» Aim of the exercise:
From the entries below, copy exactly the lines from the one that contains "some .zSla_A, some" through the one that contains "[some .zBit_0_B, some", both included, and only those.
:: Source material
/-- The `CB` opcodes (R133). -/
def gridCb : Nat → List (Option Instr)
  | 0x0 =>
    [some .zRlc_B, some .zRlc_C, some .zRlc_D, some .zRlc_E, some .zRlc_H, some .zRlc_L, some .zRlc_atHL,
      some .zRlc_A, some .zRrc_B, some .zRrc_C, some .zRrc_D, some .zRrc_E, some .zRrc_H, some .zRrc_L,
      some .zRrc_atHL, some .zRrc_A]
  | 0x1 =>
    [some .zRl_B, some .zRl_C, some .zRl_D, some .zRl_E, some .zRl_H, some .zRl_L, some .zRl_atHL, some .zRl_A,
      some .zRr_B, some .zRr_C, some .zRr_D, some .zRr_E, some .zRr_H, some .zRr_L, some .zRr_atHL, some .zRr_A]
  | 0x2 =>
    [some .zSla_B, some .zSla_C, some .zSla_D, some .zSla_E, some .zSla_H, some .zSla_L, some .zSla_atHL,
      some .zSla_A, some .zSra_B, some .zSra_C, some .zSra_D, some .zSra_E, some .zSra_H, some .zSra_L,
      some .zSra_atHL, some .zSra_A]
  | 0x3 =>
    [none, none, none, none, none, none, none, none, some .zSrl_B, some .zSrl_C, some .zSrl_D, some .zSrl_E,
      some .zSrl_H, some .zSrl_L, some .zSrl_atHL, some .zSrl_A]
  | 0x4 =>
    [some .zBit_0_B, some .zBit_0_C, some .zBit_0_D, some .zBit_0_E, some .zBit_0_H, some .zBit_0_L,
      some .zBit_0_atHL, some .zBit_0_A, some .zBit_1_B, some .zBit_1_C, some .zBit_1_D, some .zBit_1_E,
      some .zBit_1_H, some .zBit_1_L, some .zBit_1_atHL, some .zBit_1_A]
  | 0x5 =>
    [some .zBit_2_B, some .zBit_2_C, some .zBit_2_D, some .zBit_2_E, some .zBit_2_H, some .zBit_2_L,
      some .zBit_2_atHL, some .zBit_2_A, some .zBit_3_B, some .zBit_3_C, some .zBit_3_D, some .zBit_3_E,
      some .zBit_3_H, some .zBit_3_L, some .zBit_3_atHL, some .zBit_3_A]
  | 0x6 =>
    [some .zBit_4_B, some .zBit_4_C, some .zBit_4_D, some .zBit_4_E, some .zBit_4_H, some .zBit_4_L,
      some .zBit_4_atHL, some .zBit_4_A, some .zBit_5_B, some .zBit_5_C, some .zBit_5_D, some .zBit_5_E,
      some .zBit_5_H, some .zBit_5_L, some .zBit_5_atHL, some .zBit_5_A]
  | 0x7 =>
    [some .zBit_6_B, some .zBit_6_C, some .zBit_6_D, some .zBit_6_E, some .zBit_6_H, some .zBit_6_L,
      some .zBit_6_atHL, some .zBit_6_A, some .zBit_7_B, some .zBit_7_C, some .zBit_7_D, some .zBit_7_E,
      some .zBit_7_H, some .zBit_7_L, some .zBit_7_atHL, some .zBit_7_A]
  | 0x8 =>
    [some .zRes_0_B, some .zRes_0_C, some .zRes_0_D, some .zRes_0_E, some .zRes_0_H, some .zRes_0_L,
      some .zRes_0_atHL, some .zRes_0_A, some .zRes_1_B, some .zRes_1_C, some .zRes_1_D, some .zRes_1_E,
      some .zRes_1_H, some .zRes_1_L, some .zRes_1_atHL, some .zRes_1_A]
  | 0x9 =>
    [some .zRes_2_B, some .zRes_2_C, some .zRes_2_D, some .zRes_2_E, some .zRes_2_H, some .zRes_2_L,
      some .zRes_2_atHL, some .zRes_2_A, some .zRes_3_B, some .zRes_3_C, some .zRes_3_D, some .zRes_3_E,
      some .zRes_3_H, some .zRes_3_L, some .zRes_3_atHL, some .zRes_3_A]
  | 0xA =>
    [some .zRes_4_B, some .zRes_4_C, some .zRes_4_D, some .zRes_4_E, some .zRes_4_H, some .zRes_4_L,
      some .zRes_4_atHL, some .zRes_4_A, some .zRes_5_B, some .zRes_5_C, some .zRes_5_D, some .zRes_5_E,
      some .zRes_5_H, some .zRes_5_L, some .zRes_5_atHL, some .zRes_5_A]
  | 0xB =>
    [some .zRes_6_B, some .zRes_6_C, some .zRes_6_D, some .zRes_6_E, some .zRes_6_H, some .zRes_6_L,
      some .zRes_6_atHL, some .zRes_6_A, some .zRes_7_B, some .zRes_7_C, some .zRes_7_D, some .zRes_7_E,
      some .zRes_7_H, some .zRes_7_L, some .zRes_7_atHL, some .zRes_7_A]
  | 0xC =>
    [some .zSet_0_B, some .zSet_0_C, some .zSet_0_D, some .zSet_0_E, some .zSet_0_H, some .zSet_0_L,
      some .zSet_0_atHL, some .zSet_0_A, some .zSet_1_B, some .zSet_1_C, some .zSet_1_D, some .zSet_1_E,
      some .zSet_1_H, some .zSet_1_L, some .zSet_1_atHL, some .zSet_1_A]
  | 0xD =>
    [some .zSet_2_B, some .zSet_2_C, some .zSet_2_D, some .zSet_2_E, some .zSet_2_H, some .zSet_2_L,
      some .zSet_2_atHL, some .zSet_2_A, some .zSet_3_B, some .zSet_3_C, some .zSet_3_D, some .zSet_3_E,
      some .zSet_3_H, some .zSet_3_L, some .zSet_3_atHL, some .zSet_3_A]
  | 0xE =>
    [some .zSet_4_B, some .zSet_4_C, some .zSet_4_D, some .zSet_4_E, some .zSet_4_H, some .zSet_4_L,
      some .zSet_4_atHL, some .zSet_4_A, some .zSet_5_B, some .zSet_5_C, some .zSet_5_D, some .zSet_5_E,
      some .zSet_5_H, some .zSet_5_L, some .zSet_5_atHL, some .zSet_5_A]
  | 0xF =>
    [some .zSet_6_B, some .zSet_6_C, some .zSet_6_D, some .zSet_6_E, some .zSet_6_H, some .zSet_6_L,
      some .zSet_6_atHL, some .zSet_6_A, some .zSet_7_B, some .zSet_7_C, some .zSet_7_D, some .zSet_7_E,
      some .zSet_7_H, some .zSet_7_L, some .zSet_7_atHL, some .zSet_7_A]
  | _ => []

/-- The `ED` opcodes (R134). -/
noncomputable def gridEd (b2 b3 : Byte) : Nat → List (Option Instr)
  | 0x4 =>
    [some .zIn_B_atC, some .zOut_atC_B, some .zSbc_HL_BC, some (.zLd_atnn_BC b2 b3), some .zNeg, some .zRetn,
      some .zIm_0, some .zLd_I_A, some .zIn_C_atC, some .zOut_atC_C, some .zAdc_HL_BC, some (.zLd_BC_atnn b2 b3),
      none, some .zReti, none, some .zLd_R_A]
  | 0x5 =>
    [some .zIn_D_atC, some .zOut_atC_D, some .zSbc_HL_DE, some (.zLd_atnn_DE b2 b3), none, none, some .zIm_1,
      some .zLd_A_I, some .zIn_E_atC, some .zOut_atC_E, some .zAdc_HL_DE, some (.zLd_DE_atnn b2 b3), none, none,
      some .zIm_2, some .zLd_A_R]
  | 0x6 =>
    [some .zIn_H_atC, some .zOut_atC_H, some .zSbc_HL_HL, some (.zLdEd_atnn_HL b2 b3), none, none, none, some .zRrd,
      some .zIn_L_atC, some .zOut_atC_L, some .zAdc_HL_HL, some (.zLdEd_HL_atnn b2 b3), none, none, none, some .zRld]
  | 0x7 =>
    [none, none, some .zSbc_HL_SP, some (.zLd_atnn_SP b2 b3), none, none, none, none, some .zIn_A_atC,
      some .zOut_atC_A, some .zAdc_HL_SP, some (.zLd_SP_atnn b2 b3), none, none, none, none]
  | 0xA =>
    [some .zLdi, some .zCpi, some .zIni, some .zOuti, none, none, none, none, some .zLdd, some .zCpd, some .zInd,
      some .zOutd, none, none, none, none]
  | 0xB =>
    [some .zLdir, some .zCpir, some .zInir, some .zOtir, none, none, none, none, some .zLddr, some .zCpdr,
      some .zIndr, some .zOtdr, none, none, none, none]
  | _ => []

/-- The `DD` opcodes, index IX (R135). -/
noncomputable def gridDd (b2 b3 : Byte) : Nat → List (Option Instr)
  | 0x0 =>
    [none, none, none, none, none, none, none, none, none, some .zAdd_IX_BC, none, none, none, none, none, none]
  | 0x1 =>
    [none, none, none, none, none, none, none, none, none, some .zAdd_IX_DE, none, none, none, none, none, none]
  | 0x2 =>
    [none, some (.zLd_IX_nn b2 b3), some (.zLd_atnn_IX b2 b3), some .zInc_IX, none, none, none, none, none,
      some .zAdd_IX_IX, some (.zLd_IX_atnn b2 b3), some .zDec_IX, none, none, none, none]
  | 0x3 =>
    [none, none, none, none, some (.zInc_atIXd b2), some (.zDec_atIXd b2), some (.zLd_atIXd_n b2 b3), none, none,
      some .zAdd_IX_SP, none, none, none, none, none, none]
  | 0x4 =>
    [none, none, none, none, none, none, some (.zLd_B_atIXd b2), none, none, none, none, none, none, none,
      some (.zLd_C_atIXd b2), none]
  | 0x5 =>
    [none, none, none, none, none, none, some (.zLd_D_atIXd b2), none, none, none, none, none, none, none,
      some (.zLd_E_atIXd b2), none]
  | 0x6 =>
    [none, none, none, none, none, none, some (.zLd_H_atIXd b2), none, none, none, none, none, none, none,
      some (.zLd_L_atIXd b2), none]
  | 0x7 =>
    [some (.zLd_atIXd_B b2), some (.zLd_atIXd_C b2), some (.zLd_atIXd_D b2), some (.zLd_atIXd_E b2),
      some (.zLd_atIXd_H b2), some (.zLd_atIXd_L b2), none, some (.zLd_atIXd_A b2), none, none, none, none, none,
      none, some (.zLd_A_atIXd b2), none]
  | 0x8 =>
    [none, none, none, none, none, none, some (.zAdd_A_atIXd b2), none, none, none, none, none, none, none,
      some (.zAdc_A_atIXd b2), none]
  | 0x9 =>
    [none, none, none, none, none, none, some (.zSub_atIXd b2), none, none, none, none, none, none, none,
      some (.zSbc_A_atIXd b2), none]
  | 0xA =>
    [none, none, none, none, none, none, some (.zAnd_atIXd b2), none, none, none, none, none, none, none,
      some (.zXor_atIXd b2), none]
  | 0xB =>
    [none, none, none, none, none, none, some (.zOr_atIXd b2), none, none, none, none, none, none, none,
      some (.zCp_atIXd b2), none]
  | 0xE =>
    [none, some .zPop_IX, none, some .zEx_atSP_IX, none, some .zPush_IX, none, none, none, some .zJp_atIX, none,
      none, none, none, none, none]
  | 0xF =>
    [none, none, none, none, none, none, none, none, none, some .zLd_SP_IX, none, none, none, none, none, none]
  | _ => []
::::
» Answer to this problem:
      some .zSla_A, some .zSra_B, some .zSra_C, some .zSra_D, some .zSra_E, some .zSra_H, some .zSra_L,
      some .zSra_atHL, some .zSra_A]
  | 0x3 =>
    [none, none, none, none, none, none, none, none, some .zSrl_B, some .zSrl_C, some .zSrl_D, some .zSrl_E,
      some .zSrl_H, some .zSrl_L, some .zSrl_atHL, some .zSrl_A]
  | 0x4 =>
    [some .zBit_0_B, some .zBit_0_C, some .zBit_0_D, some .zBit_0_E, some .zBit_0_H, some .zBit_0_L,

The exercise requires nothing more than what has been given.